-- ==== Sys2Proof/Machine/Motion.lean ====
section
/-!
DEFINITION. Motion axes and encoders (R390 to R400): counting, limits, homing, safe torque off, the control update and
the hand-over.
-/
namespace Sys2Proof.Machine

/-! ## Axes and encoders -/

def Cfg.axes (c : Cfg) : Nat := if c.compact then 2 else 6

/-- Index of AxisConfig of an axis; AxisGains to KnobState follow it at 1 to 7. -/
def axIdx (a : Nat) : Nat := 0x8500 + a * 0x10

def LimitIn.new : LimitIn :=
  { on := false, since := 0, edges := [], chatterAt := none, ignored := false, wait := false, edgePos := 0, latchPos := 0 }

def AxisRun.new (a : Nat) : AxisRun :=
  { axis := a, base := 0, lo := .new, hi := .new, home := .new, ref := 0, posInt := 0, velInt := 0, first := false,
    handEnd := none, after := 0, homingAt := 0, overruns := 0, seq := 0, awaits := none }

def State.axis (s : State) (a : Nat) : AxisRun :=
  (s.motion.axes.find? (fun r => r.axis == a)).getD (AxisRun.new a)

def State.putAxis (s : State) (r : AxisRun) : State :=
  { s with motion := { s.motion with axes := r :: s.motion.axes.filter (fun x => x.axis != r.axis) } }

def State.encoder (s : State) (k : Nat) : EncRun :=
  (s.motion.encoders.find? (fun r => r.enc == k)).getD ⟨k, false, false, [], none, false⟩

def State.putEncoder (s : State) (r : EncRun) : State :=
  { s with motion := { s.motion with encoders := r :: s.motion.encoders.filter (fun x => x.enc != r.enc) } }

/-- The axis works: it exists, its domain is on and it is not lost. -/
def State.axisOn (s : State) (a : Nat) : Bool := a < s.cfg.axes && s.pdOn 17 && !s.isLost .axis a

def State.axMode (s : State) (a : Nat) : Nat := s.get (axIdx a) 1
def State.axKind (s : State) (a : Nat) : Nat := s.get (axIdx a) 3
def State.axState (s : State) (a : Nat) : Nat := s.get (axIdx a + 3) 1
def State.axFault (s : State) (a : Nat) : Nat := s.get (axIdx a + 3) 7
def State.axPos (s : State) (a : Nat) : Int := s.getI (axIdx a + 3) 2
def State.axOutput (s : State) (a : Nat) : Int := s.getI (axIdx a + 3) 4

def State.putAxState (s : State) (a n : Nat) : State := s.put (axIdx a + 3) 1 n

/-- A number as a 32-bit value that wraps. -/
def wrapI32 (v : Int) : Int := sext 32 (v % 4294967296).toNat

/-- The flags of a limit input in LIMITS: 0 LO, 1 HI, 2 HOME. -/
def State.limitBit (s : State) (a w : Nat) : Bool := bit (s.get (axIdx a + 3) 6) w

def State.putLimitBit (s : State) (a w : Nat) (on : Bool) : State :=
  s.put (axIdx a + 3) 6 (setBit (s.get (axIdx a + 3) 6) w on)

def AxisRun.input (r : AxisRun) (w : Nat) : LimitIn := if w = 0 then r.lo else if w = 1 then r.hi else r.home

def AxisRun.setInput (r : AxisRun) (w : Nat) (l : LimitIn) : AxisRun :=
  if w = 0 then { r with lo := l } else if w = 1 then { r with hi := l } else { r with home := l }

/-! ## Outputs (R390, R391) -/

/-- CRC-8 of R390 over 24 bits, most significant first: polynomial 0x07, initial value 0. -/
def crc8 (v : Nat) : Nat :=
  (List.range 24).foldl (fun c i =>
    let b := Nat.xor (c / 128 % 2) (v / 2 ^ (23 - i) % 2)
    let c := c * 2 % 256
    if b = 1 then Nat.xor c 7 else c) 0

/-- A frame of 24 payload bits with its CRC-8. -/
def motorFrame (top out seq : Nat) : Nat :=
  let p := top * 2 ^ 22 + out % 65536 * 64 + seq % 64
  p * 256 + crc8 p

/-- The electrical angle of a 3-phase output (R390), 65,536 to a turn. -/
def State.elecAngle (s : State) (a : Nat) : Nat :=
  let cpr := max 1 (s.get (axIdx a) 6)
  ((s.axPos a % (cpr : Int)).toNat * s.get (axIdx a) 7 * 65536 / cpr + s.get (axIdx a) 8) % 65536

/-- An axis driven with an output (R390). A step-and-direction axis takes its motion as steps. -/
def State.driveAxis (s : State) (a : Nat) (out : Int) : State :=
  let s := s.putI (axIdx a + 3) 4 out
  match s.axKind a with
  | 0 => s.emit (.motor a out (s.elecAngle a))
  | 2 =>
    let r := s.axis a
    let s := s.putAxis { r with seq := (r.seq + 1) % 64, awaits := some r.seq }
    s.emit (.motorFrame a (motorFrame 1 (out % 65536).toNat r.seq))
  | _ => s

/-- The output of an axis that goes to STO (R391): all gates off, the step enable high, or one SPI frame with output
0. -/
def State.stopOutput (s : State) (a : Nat) : State :=
  match s.axKind a with
  | 0 => (s.putI (axIdx a + 3) 4 0).emit (.gatesLow a)
  | 1 => (s.putI (axIdx a + 3) 4 0).emit (.pin (.enN a) 1)
  | _ => s.driveAxis a 0

/-- Entry to STO (R391) with a FAULT number, 0 for MODE 0: the STO pin low and the output stopped. -/
def State.enterSto (s : State) (a fault : Nat) : State :=
  let s := ((s.put (axIdx a + 3) 7 fault).emit (.pin (.sto a) 0)).stopOutput a
  let s := s.putAxis { s.axis a with handEnd := none, overruns := 0, awaits := none, posInt := 0, velInt := 0 }
  (((s.putAxState a 0).put (axIdx a + 3) 8 0).bump (axIdx a + 4) 4).setFlag (okey 0 0x85A1 0) 7

/-- A hand-over begins (R399) that ends in STATE `after`. -/
def State.handOver (s : State) (a after : Nat) : State :=
  let ms := s.get (axIdx a) 0xD
  let s := s.putAxis { s.axis a with first := true, handEnd := some (s.now + ms * 1000000), after := after,
                                     ref := s.axPos a }
  (s.putAxState a 5).put (axIdx a + 3) 8 ms

/-- A Warning event of MotionStatus about an axis. -/
def State.motionWarn (s : State) (a flag : Nat) : State :=
  s.raise 0x85A1 a flag sevWarning (s.get (axIdx a) 2) [byteOf a]

/-- HOMING_FAILED (R395): counted and raised; the axis is unhomed. -/
def State.homingFailed (s : State) (a : Nat) : State := ((s.put (axIdx a + 3) 5 0).bump (axIdx a + 4) 5).motionWarn a 5

/-! ## Encoders (R392, R393) -/

/-- Axes that name an encoder. -/
def State.axesOf (s : State) (k : Nat) : List Nat := (List.range s.cfg.axes).filter (fun a => s.get (axIdx a) 4 == k)

/-- An axis's encoder is FAULTY. -/
def State.encFaulty (s : State) (a : Nat) : Bool :=
  let k := s.get (axIdx a) 4
  k < 8 && s.get (0x8581 + k * 4) 3 == 1

/-- A latched limit is left behind by LIMIT_HYSTERESIS counts (R394): it releases if the input reads released, and
otherwise its edges count again and it latches anew at its next debounced assertion, releasing once it reads released
there (DEDUCED, log entry 111). -/
def State.settleLimit (s : State) (a w : Nat) : State :=
  let r := s.axis a
  let l := r.input w
  let back := if w = 0 then s.axPos a - l.latchPos else l.latchPos - s.axPos a
  if s.limitBit a w ∧ (s.get (axIdx a) 0x11 : Int) ≤ back then
    let s := s.putAxis (r.setInput w { l with ignored := false })
    if l.on then s else s.putLimitBit a w false
  else s

/-- POSITION follows a count (R392, R394). -/
def State.movePos (s : State) (a : Nat) (pos : Int) : State :=
  ((s.putI (axIdx a + 3) 2 (wrapI32 pos)).settleLimit a 0).settleLimit a 1

/-- The hold of an axis whose encoder is FAULTY (R393), with the homing it ends (R395). -/
def State.encHold (s : State) (a : Nat) : State :=
  let st := s.axState a
  let s := s.put (axIdx a + 3) 5 0
  let s := if st = 3 then s.homingFailed a else s
  if st = 0 then s
  else if s.axMode a = 2 then (((s.driveAxis a 0).put (axIdx a + 7) 2 1).putAxState a 4)
  else if s.axKind a = 1 then s.putAxState a 4
  else s.enterSto a 4

/-- FAULTY ends (R393): the knob unfreezes, and a step-and-direction axis resumes in its mode. -/
def State.encResume (s : State) (k : Nat) : State :=
  let s := s.put (0x8581 + k * 4) 3 0
  let s := s.putEncoder { s.encoder k with clearing := false, illegal := [] }
  foldS (fun s a =>
    let s := s.put (axIdx a + 7) 2 0
    if s.axState a = 4 ∧ (s.axMode a = 2 ∨ s.axKind a = 1) then s.putAxState a (s.axMode a) else s) s (s.axesOf k)

/-- A clear that waits is made once 100 ms have passed without an illegal transition. -/
def State.settleEncoder (s : State) (k : Nat) : State :=
  let e := s.encoder k
  if e.clearing ∧ e.lastIllegal.elim true (fun x => x + 100000000 ≤ s.now) then s.encResume k else s

/-- The position of a pair of levels in the quadrature cycle in which A leads B. -/
def quadPos (a b : Bool) : Nat := if a then (if b then 2 else 1) else (if b then 3 else 0)

/-- ENCODER_TRANSITION: the accepted A and B pins of an encoder go to new levels. -/
def execEncoderTransition (t enc : Nat) (a b : Bool) (s : State) : Host.Outcome State Fault Refusal :=
  edged t s fun s =>
    if 8 ≤ enc ∨ !s.pdOn 17 then s
    else
      let s := s.settleEncoder enc
      let swap := bit (s.get (0x8580 + enc * 4) 2) 0
      let (a, b) := if swap then (b, a) else (a, b)
      let e := s.encoder enc
      let d := (quadPos a b + 4 - quadPos e.a e.b) % 4
      let s := s.putEncoder { e with a := a, b := b }
      if d = 0 then s
      else if d = 2 then
        let ill := s.now :: e.illegal.filter (fun x => s.now < x + 1000000)
        let s := s.putEncoder { e with a := a, b := b, illegal := ill, lastIllegal := some s.now }
        let s := (s.bump (0x8581 + enc * 4) 4).raise 0x85A1 enc 2 sevWarning 0 [byteOf enc]
        if 16 < ill.length ∧ s.get (0x8581 + enc * 4) 3 = 0 then
          let s := (s.put (0x8581 + enc * 4) 3 1).setFlag (okey 0 0x85A1 0) 3
          foldS (fun s a => s.encHold a) s (s.axesOf enc)
        else s
      else
        let step : Int := if Config.quadForward = (d == 1) then 1 else -1
        let n := wrapI32 (s.getI (0x8581 + enc * 4) 1 + step)
        let s := s.putI (0x8581 + enc * 4) 1 n
        foldS (fun s a => s.movePos a (n + (s.axis a).base)) s (s.axesOf enc)

/-- ENCODER_INDEX_EDGE (R392): an edge of ENCk_I that INVERT makes a rising edge latches COUNT while A and B are
high. -/
def execEncoderIndexEdge (t enc : Nat) (rising : Bool) (s : State) : Host.Outcome State Fault Refusal :=
  edged t s fun s =>
    let e := s.encoder enc
    if enc < 8 ∧ s.pdOn 17 ∧ e.a ∧ e.b ∧ rising ≠ bit (s.get (0x8580 + enc * 4) 2) 1 then
      s.putI (0x8581 + enc * 4) 2 (s.getI (0x8581 + enc * 4) 1)
    else s

/-- ENC_CLEAR written (R393): FAULTY is to clear once 100 ms pass without an illegal transition. -/
def State.encClear (s : State) (k v : Nat) : State :=
  if v = 1 ∧ s.get (0x8581 + k * 4) 3 = 1 then (s.putEncoder { s.encoder k with clearing := true }).settleEncoder k else s

/-- ENC_CLEAR. -/
def execEncClear (t : Nat) (ini : Ini) (enc : Nat) (v : Word) (s : State) : Host.Outcome State Fault Refusal :=
  at_ t s fun s => s.when (enc < 8) fun s => s.writeAt ini (0x8580 + enc * 4) 3 v noOwn (fun s v => s.encClear enc v)

/-! ## Limits and homing (R394, R395) -/

/-- Homing ends with a home position: POSITION `at_` becomes HOME_OFFSET, HOMED is set, and the axis holds through the
hand-over. -/
def State.homed (s : State) (a : Nat) (pos : Int) : State :=
  let shift := s.getI (axIdx a) 0x10 - pos
  let r := s.axis a
  let mv := fun (l : LimitIn) => { l with edgePos := l.edgePos + shift, latchPos := l.latchPos + shift }
  let s := s.putAxis { r with base := wrapI32 (r.base + shift), lo := mv r.lo, hi := mv r.hi, home := mv r.home }
  let s := s.putI (axIdx a + 3) 2 (wrapI32 (s.axPos a + shift))
  ((s.put (axIdx a + 3) 5 1).setFlag (okey 0 0x85A1 0) 4).handOver a 1

/-- LIMIT_INPUT_EDGE (R394): a raw edge of LIM_LO (0), LIM_HI (1) or HOME (2) of an axis to a pin level. More than
eight edges within 10 ms are chatter. -/
def execLimitInputEdge (t axis input : Nat) (level : Bool) (s : State) : Host.Outcome State Fault Refusal :=
  edged t s fun s =>
    if !s.axisOn axis ∨ 2 < input then s
    else
      let on := level != bit (s.get (axIdx axis) 0xE) (3 + input)
      let r := s.axis axis
      let l := r.input input
      let edges := s.now :: l.edges.filter (fun x => s.now < x + 10000000)
      let chat := decide (8 < edges.length) && l.chatterAt.elim true (fun x => decide (x + 10000000 ≤ s.now))
      let l := { l with on := on, since := s.now, edges := edges, edgePos := if on then s.axPos axis else l.edgePos,
                        wait := l.wait && (l.ignored || !on), chatterAt := if chat then some s.now else l.chatterAt }
      let s := s.putAxis (r.setInput input l)
      let s := if input < 2 then s.settleLimit axis input else s
      let s := if input = 2 then s.putLimitBit axis 2 on else s
      if chat then (s.bump (axIdx axis + 4) 3).motionWarn axis 1 else s

/-- The target clamped to a latched limit (R394). -/
def State.clampTarget (s : State) (a : Nat) : State :=
  let r := s.axis a
  let t := s.getI (axIdx a + 2) 1
  let t := if s.limitBit a 0 ∧ t < r.lo.latchPos then r.lo.latchPos else t
  let t := if s.limitBit a 1 ∧ r.hi.latchPos < t then r.hi.latchPos else t
  if t = s.getI (axIdx a + 2) 1 then s else s.putI (axIdx a + 2) 1 t

/-- What a latched limit does to an axis that is homing (R395). -/
def State.homingLimit (s : State) (a w : Nat) : State :=
  let home := s.get (axIdx a) 0xE
  if (w = 1) ≠ (bit home 0 = true) then (s.homingFailed a).enterSto a 2
  else if bit home 1 then s.homed a ((s.axis a).input w).latchPos
  else (s.homingFailed a).handOver a 4

/-- LIMIT_LATCH (R394): an input that has been asserted for LIMIT_DEBOUNCE_US latches. -/
def execLimitLatch (t axis input : Nat) (s : State) : Host.Outcome State Fault Refusal :=
  at_ t s fun s =>
    let r := s.axis axis
    let l := r.input input
    if !s.axisOn axis ∨ 1 < input ∨ !l.on ∨ l.ignored ∨ l.wait ∨ s.now < l.since + s.get (axIdx axis) 0x12 * 1000 then s
    else
      let s := s.putAxis (r.setInput input { l with ignored := true, wait := true, latchPos := s.axPos axis })
      let s := s.putLimitBit axis input true
      let s := (s.bump (axIdx axis + 4) 2).raise 0x85A1 axis 0 sevNotice (s.get (axIdx axis) 2) [byteOf axis, byteOf input]
      let s := s.clampTarget axis
      let s := if s.axState axis = 3 then s.homingLimit axis input else s
      if s.limitBit axis 0 ∧ s.limitBit axis 1 ∧ s.axState axis ≠ 0 then s.enterSto axis 3 else s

******

* EXERCISE DIRECTIONS *
Copy all lines from the data that hold the word "latched".

* EXERCISE OUTPUT *
/-- A latched limit is left behind by LIMIT_HYSTERESIS counts (R394): it releases if the input reads released, and
/-- The target clamped to a latched limit (R394). -/
/-- What a latched limit does to an axis that is homing (R395). -/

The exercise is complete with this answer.